I agree with you. At one ext
I agree with you. At one extreme, the compiler could just remove the unnecessary comparison since it's never going to resolve to "true". But it tends to make people paranoid when compilers do things like that, so GCC's compromise was to just throw a warning. This lets the user know about code he might personally want to optimize out, but that the compiler isn't going to touch.
W/ regard to the macro issue raised above- if you know that it might generate a warning, encase the body of the macro in a _pragma that disables that particular warning.
Pascal
Really what is the matter with Standard Pascal talk? Pascal is an obsolete language...
Gee, assuming a language can
Gee, assuming a language can or should die, you are totally correct. But hey, at least people are still happy with Pascal and making things just as good as you without inline assembler. (Or did you forget that pascal has always compiled to cleaner assembler?) And Pascal is easier to learn, oh and it is easier to read, and it is still applicable to current markets. You confuse Standard Pascal, the old Pascal, with the current Pascal (Modern Pascal) which is very competitive.
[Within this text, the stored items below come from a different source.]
/-- 50_host_instruction_classes.md R1404: with FEAT_PMUv3p9 none of the four types of instruction is a Software change of the PC for
PC_WRITE_RETIRED (R207). 60_exceptions.md R1504: PC_WRITE_RETIRED and BR_SKIP_RETIRED (R235) do not increment for exceptions other than those
they identify. That an exception is an occurrence that EXC_TAKEN counts, that the identified ones are those of three of the four types, and
that PC_WRITE_SPEC (R367) and BR_INDIRECT_SPEC (R371), which count Software changes of the PC, follow, is the model's reading (log 72).
Of an operation that INST_SPEC counts and that is no branch not taken, what BR_INDIRECT_SPEC counts PC_WRITE_SPEC counts: "Software change
of the PC has the same definition" (R371). -/
def Obligations.PcWriteWithPmuv3p9 : Prop :=
  (∀ b : Obs, b.impl.has .pmuv3p9 = true → occOf .pcWriteRetired b = true →
    b.is .breakpointInstruction = false ∧ b.is .undefinedInstruction = false ∧ b.is .exceptionGenerating = false
    ∧ b.is .contextSynchronization = false)
  ∧ (∀ b : Obs, occOf .excTaken b = true → b.is .breakpointInstruction = false → b.is .undefinedInstruction = false →
    b.is .exceptionGenerating = false →
    occOf .pcWriteRetired b = false ∧ occOf .brSkipRetired b = false ∧ occOf .pcWriteSpec b = false ∧ occOf .brIndirectSpec b = false)
  ∧ ∀ b : Obs, occOf .brIndirectSpec b = true → occOf .instSpec b = true → b.is .branchNotTaken = false →
    occOf .pcWriteSpec b = true

/-- 10_state.md R38, R39; 41_architectural_events_p1.md R206, R211; 70_reset_and_hazards.md R1554: CID_WRITE_RETIRED counts the MSR writes by
the name CONTEXTIDR_EL1 and the MCR writes to CONTEXTIDR, and TTBR_WRITE_RETIRED the MSR writes by the names TTBR0_EL1 and TTBR1_EL1 and the
MCR and MCRR writes to TTBR0 and TTBR1; a write by any other name is not counted. The first of two writes with no Context synchronization
event between is counted by a draw (items U8, U14). That these two items are drawn afresh for each write, and that the draw is
`Config.drawBool` of the item and of the serial number of the occurrence, is the model's choice (logs 11 and 12). -/
def Obligations.RegisterNameWrites : Prop :=
  ∀ b : Obs,
    (occOf .cidWriteRetired b = true ↔
      (b.occ.regWrite = some (.contextidrEl1, .msr) ∨ b.occ.regWrite = some (.contextidr, .mcr))
      ∧ (b.is .followedWithoutCse = true → Config.drawBool 8 b.serial = true))
    ∧ (occOf .ttbrWriteRetired b = true ↔
      (b.occ.regWrite = some (.ttbr0El1, .msr) ∨ b.occ.regWrite = some (.ttbr1El1, .msr)
        ∨ b.occ.regWrite = some (.ttbr0, .mcr) ∨ b.occ.regWrite = some (.ttbr0, .mcrr)
        ∨ b.occ.regWrite = some (.ttbr1, .mcr) ∨ b.occ.regWrite = some (.ttbr1, .mcrr))
      ∧ (b.is .followedWithoutCse = true → Config.drawBool 14 b.serial = true))

/-- What these entries say a counter does not count: a Store-Exclusive that fails (ST_RETIRED R202), an SMC or HVC that generates another
exception (EXC_SMC R220, EXC_HVC R221); an invalidation without write-back and a write through the cache (L1D_, L2D_, L3D_ and
LL_CACHE_WB R282, R285, R302, R1000), and the transfer to refill another cache (the last three); Instruction memory accesses, walks,
write-backs and refills (MEM_ACCESS R280); errors as defined in the architecture (MEMORY_ERROR R287); a sample when profiling is disabled
(SAMPLE_POP R409); a Capture event that fails (PMU_SNAPSHOT R676). -/
def Obligations.NeverCounted : Prop :=
  ∀ b : Obs,
    (b.is .storeExclusiveFailed = true → occOf .stRetired b = false)
    ∧ (b.is .otherException = true → occOf .excSmc b = false)
    ∧ (b.is .hvcUndefined = true → occOf .excHvc b = false)
    ∧ (∀ e ∈ [Instr.l1dCacheWb, .l2dCacheWb, .l3dCacheWb, .llCacheWb],
        (b.is .invalidationOnly = true → occOf e b = false) ∧ (b.is .writeThrough = true → occOf e b = false))
    ∧ (∀ e ∈ [Instr.l2dCacheWb, .l3dCacheWb, .llCacheWb], b.is .refillOfOtherCache = true → occOf e b = false)
    ∧ (∀ f ∈ [Fact.instructionAccess, .translationTableWalk, .writeBackAccess, .refillAccess],
        b.is f = true → occOf .memAccess b = false)
    ∧ (b.is .architecturalError = true → occOf .memoryError b = false)
    ∧ (b.is .profilingDisabled = true → occOf .samplePop b = false)
    ∧ (b.is .captureFailed = true → occOf .pmuSnapshot b = false)

/-! Attribution. -/

/-- 40_common_event_rules.md R130, R131, R138: the events that the rules list carry the sharing clause, each on its cache, TLB or bus, and
no other event does; five of them are _PERCYC events, whose cycles are counted and whose clause falls on what is in progress. With
Effective MT 0 a counter counts of a shared resource only what is Attributable to its PE; with MT 1, where it is shared with PEs outside
the multithreaded processor, what is Attributable to a PE of the processor and nothing else. An event "counted by" one with the clause and
without a clause of its own is attributed as that one is, which is the model's reading (log 23). Which TLB "the TLB" of an event's clause
is, where its entry does not say (the DTLB_, ITLB_, GCSTLB_ and L1GCS_TLB events), is the model's choice (log 71), and so is which cache
"the cache" is, where the entry names several (the L2D_, L2I_, L3D_, LL_ and L1GCS_CACHE_REFILL events and L1GCS_CACHE_MISS_RD, log 76). -/
def Obligations.SharedCountsOnlyAttributable : Prop :=
  (∀ (i : Instr) (r : Resource), sharingClauseOf i = some r →
    attributionOf i = .shared r
    ∨ (attributionOf i = .cycle ∧ (i, r) ∈ [(Instr.dtlbWalkPercyc, Resource.dtlb), (.itlbWalkPercyc, .itlb),
        (.gcstlbWalkPercyc, .gcstlb), (.busReqRdPercyc, .bus), (.busReqWrPercyc, .bus)]))
  ∧ (∀ (i : Instr) (r : Resource), attributionOf i = .shared r → sharingClauseOf i = some r)
  ∧ (∀ (i : Instr) (r : Resource) (s : State) (serial : Nat) (o : Occurrence) (p n : Nat) (rest : List Offer) (c : Counter),
    (attributionOf i = .shared r ∨ ∃ x, sharingClauseOf x = some r ∧ attributionOf i = .sharedAs x r) →
    s.agenda = { happening := .occurs serial o, sink := .counter p n } :: rest →
    s.counter? p n = some c → r ∈ s.impl.shared →
    (c.mt.effective = false → o.pe ≠ some p → exec i s = .next { s with agenda := rest })
    ∧ (c.mt.effective = true → s.impl.multithreaded = true → r ∈ s.impl.sharedOutside →
        ((∀ x, o.pe = some x → x ≠ p ∧ ¬SameAffinity s.impl p x) → exec i s = .next { s with agenda := rest })
        ∧ ∀ x, o.pe = some x → (x = p ∨ SameAffinity s.impl p x) → Admits s i p c serial o →
          ∃ t, exec i s = .next t ∧ CountedBy s t p n c (incrementOf i (s.observe p c serial o)) o.withheld rest))
  ∧ ∀ (i : Instr) (r : Resource) (s : State) (serial : Nat) (o : Occurrence) (p n x : Nat) (rest : List Offer) (c : Counter),
    sharingClauseOf i = some r → attributionOf i = .cycle →
    s.agenda = { happening := .occurs serial o, sink := .counter p n } :: rest →
    s.counter? p n = some c → r ∈ s.impl.shared → Admits s i p c serial o → o.pe = some x →
    (x = p ∨ (s.impl.multithreaded = true ∧ SameAffinity s.impl p x)) →
    (c.mt.effective = false → (∀ g ∈ o.progress, g.pe ≠ some p) →
      ∃ t, exec i s = .next t ∧ CountedBy s t p n c 0 o.withheld rest)
    ∧ (c.mt.effective = true → s.impl.multithreaded = true → r ∈ s.impl.sharedOutside →
        (∀ g ∈ o.progress, ∀ y, g.pe = some y → y ≠ p ∧ ¬SameAffinity s.impl p y) →
      ∃ t, exec i s = .next t ∧ CountedBy s t p n c 0 o.withheld rest)

/-- 40_common_event_rules.md R136: an Unattributable write-back is counted if and only if the cache is not shared, by the four events
that carry the clause, each with its own cache, and by the events counted by one of them, the _WB_VICTIM and _WB_CLEAN events. An
Unattributable one is an occurrence of the four whatever the implementation answers to items U42 and U43, unless it is what their entries
do not count (R282, R285, R302, R1000; log 62). That a counter counts it where its PE is among the owners of the cache is the model's
reading (log 24). -/
def Obligations.UnattributableWriteBack : Prop :=
  (attributionOf .l1dCacheWb = .writeBack .l1dCache ∧ attributionOf .l2dCacheWb = .writeBack .l2dCache
    ∧ attributionOf .l3dCacheWb = .writeBack .l3dCache ∧ attributionOf .llCacheWb = .writeBack .llCache)
  ∧ (∀ e ∈ [Instr.l1dCacheWb, .l2dCacheWb, .l3dCacheWb, .llCacheWb], ∀ b : Obs, b.occ.pe = none → b.own e = true →
    b.is .invalidationOnly = false → b.is .writeThrough = false → (e = .l1dCacheWb ∨ b.is .refillOfOtherCache = false) →
    occOf e b = true)
  ∧ ∀ (i : Instr) (r : Resource) (s : State) (serial : Nat) (o : Occurrence) (p n : Nat) (rest : List Offer) (c : Counter),
    attributionOf i = .writeBack r → s.agenda = { happening := .occurs serial o, sink := .counter p n } :: rest →
    s.counter? p n = some c → o.pe = none → p ∈ o.owners → Admits s i p c serial o →
    (r ∈ s.impl.shared → exec i s = .next { s with agenda := rest })
    ∧ (r ∉ s.impl.shared → ∃ t, exec i s = .next t ∧ CountedBy s t p n c 1 o.withheld rest)

/-- 40_common_event_rules.md R129 (e), (f): the _INVAL events count Unattributable occurrences too; the _ALLOCATE events those of
another PE only with MT 1 and in the same multithreaded processor. The _EXT_PROP events (R389, R390, R402, R403, R407, R408) are counted by
the PE into whose cache an external propagating transaction writes, whoever initiates it. Whose cache it is stands in the occurrence,
which is the model's reading (log 24). -/
def Obligations.InvalidateAndAllocate : Prop :=
  (∀ (i : Instr) (s : State) (serial : Nat) (o : Occurrence) (p n : Nat) (rest : List Offer) (c : Counter),
    (i = .l1dCacheInval ∨ i = .l2dCacheInval ∨ i = .l3dCacheInval ∨ i = .l1gcsCacheInval) →
    s.agenda = { happening := .occurs serial o, sink := .counter p n } :: rest → s.counter? p n = some c →
    o.pe = none → p ∈ o.owners → Admits s i p c serial o →
    ∃ t, exec i s = .next t ∧ CountedBy s t p n c 1 o.withheld rest)
  ∧ (∀ (i : Instr) (s : State) (serial : Nat) (o : Occurrence) (p n x : Nat) (rest : List Offer) (c : Counter),
    (i = .l1dCacheAllocate ∨ i = .l2dCacheAllocate ∨ i = .l3dCacheAllocate) →
    s.agenda = { happening := .occurs serial o, sink := .counter p n } :: rest → s.counter? p n = some c →
    o.pe = some x → x ≠ p → Admits s i p c serial o →
    ((c.mt.effective = false ∨ s.impl.multithreaded = false ∨ ¬SameAffinity s.impl p x) →
      exec i s = .next { s with agenda := rest })
    ∧ (c.mt.effective = true → s.impl.multithreaded = true → SameAffinity s.impl p x →
      ∃ t, exec i s = .next t ∧ CountedBy s t p n c 1 o.withheld rest))
  ∧ ∀ (i : Instr) (s : State) (serial : Nat) (o : Occurrence) (p n : Nat) (rest : List Offer) (c : Counter),
    (i = .l1dCacheExtProp ∨ i = .l1dCacheExtPropPrfmIr ∨ i = .l2dCacheExtProp ∨ i = .l2dCacheExtPropPrfmIr
      ∨ i = .l3dCacheExtProp ∨ i = .l3dCacheExtPropPrfmIr) →
    s.agenda = { happening := .occurs serial o, sink := .counter p n } :: rest → s.counter? p n = some c →
    Admits s i p c serial o →
    (p ∈ o.owners → ∃ t, exec i s = .next t ∧ CountedBy s t p n c 1 o.withheld rest)
    ∧ (p ∉ o.owners → exec i s = .next { s with agenda := rest })

/-- CPU_CYCLES (R278), 40_common_event_rules.md R129 (d), 60_exceptions.md R1524: on a multithreaded implementation each Processor cycle
is counted with MT 1 and, with MT 0, each in which the counting PE is active; with FEAT_PMUv3p9 no cycle whose clock is stopped. That every
PE of the processor is offered the one cycle, and that the occurrence says which are active, is the model's reading (log 44). BUS_CYCLES
(R289, 70_reset_and_hazards.md R1560) counts every Processor cycle where the bus interface runs at the rate of the processor, and else the
cycles of the PE's own interface; that "every cycle" is every Processor cycle, with MT 0 and the PE not active too, and whose cycles are
counted, is the model's reading (log 77). At that rate it counts no cycle of a PE outside the processor and, with FEAT_PMUv3p9, none whose
clocks are stopped; without, what it does with one is the draw of U37 and is not stated. -/
def Obligations.CpuCyclesCounted : Prop :=
  (∀ (s : State) (serial : Nat) (o : Occurrence) (p n x : Nat) (rest : List Offer) (c : Counter),
    s.agenda = { happening := .occurs serial o, sink := .counter p n } :: rest → s.counter? p n = some c →
    s.impl.multithreaded = true → SameAffinity s.impl p x → o.pe = some x → c.filter.passes o.ctx = true →
    o.supplied = .only [.cpuCycles] →
    ((s.observe p c serial o).is .clocksStopped = false → c.mt.effective = true →
      ∃ t, exec .cpuCycles s = .next t ∧ CountedBy s t p n c 1 o.withheld rest)
    ∧ ((s.observe p c serial o).is .clocksStopped = false → c.mt.effective = false → p ∈ o.active →
      ∃ t, exec .cpuCycles s = .next t ∧ CountedBy s t p n c 1 o.withheld rest)
    ∧ (c.mt.effective = false → p ∉ o.active → exec .cpuCycles s = .next { s with agenda := rest })
    ∧ ((s.observe p c serial o).is .clocksStopped = true → s.impl.has .pmuv3p9 = true →
      exec .cpuCycles s = .next { s with agenda := rest }))
  ∧ ∀ (s : State) (serial : Nat) (o : Occurrence) (p n x : Nat) (rest : List Offer) (c : Counter),
    s.agenda = { happening := .occurs serial o, sink := .counter p n } :: rest → s.counter? p n = some c →
    o.pe = some x → c.filter.passes o.ctx = true →
    (s.impl.busAtProcessorRate = true → (x = p ∨ (s.impl.multithreaded = true ∧ SameAffinity s.impl p x)) →
      (s.observe p c serial o).own .cpuCycles = true → (s.observe p c serial o).is .clocksStopped = false →
      ∃ t, exec .busCycles s = .next t ∧ CountedBy s t p n c 1 o.withheld rest)
    ∧ (s.impl.busAtProcessorRate = true → (s.observe p c serial o).own .cpuCycles = false →
      exec .busCycles s = .next { s with agenda := rest })
    ∧ (s.impl.busAtProcessorRate = true → x ≠ p → ¬(s.impl.multithreaded = true ∧ SameAffinity s.impl p x) →
      exec .busCycles s = .next { s with agenda := rest })
    ∧ (s.impl.busAtProcessorRate = true → (s.observe p c serial o).is .clocksStopped = true → s.impl.has .pmuv3p9 = true →
      exec .busCycles s = .next { s with agenda := rest })
    ∧ (s.impl.busAtProcessorRate = false → x = p → (s.observe p c serial o).own .busCycles = true →
      ∃ t, exec .busCycles s = .next t ∧ CountedBy s t p n c 1 o.withheld rest)
    ∧ (s.impl.busAtProcessorRate = false → (x ≠ p ∨ (s.observe p c serial o).own .busCycles = false) →
      exec .busCycles s = .next { s with agenda := rest })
You say Pascal is obsolete, but you haven't done a damned thing to prove it. People like those who design Samurize work to prove otherwise.
Safety
I suppose I am kicking a dead horse here, but the unsigned warning is actually a very, very bad warning. Say I see that warning and "fix" the offending code. Now say that I later change the type of the variable to signed or that I raise the minimum to a higher number. I am now officially screwed over.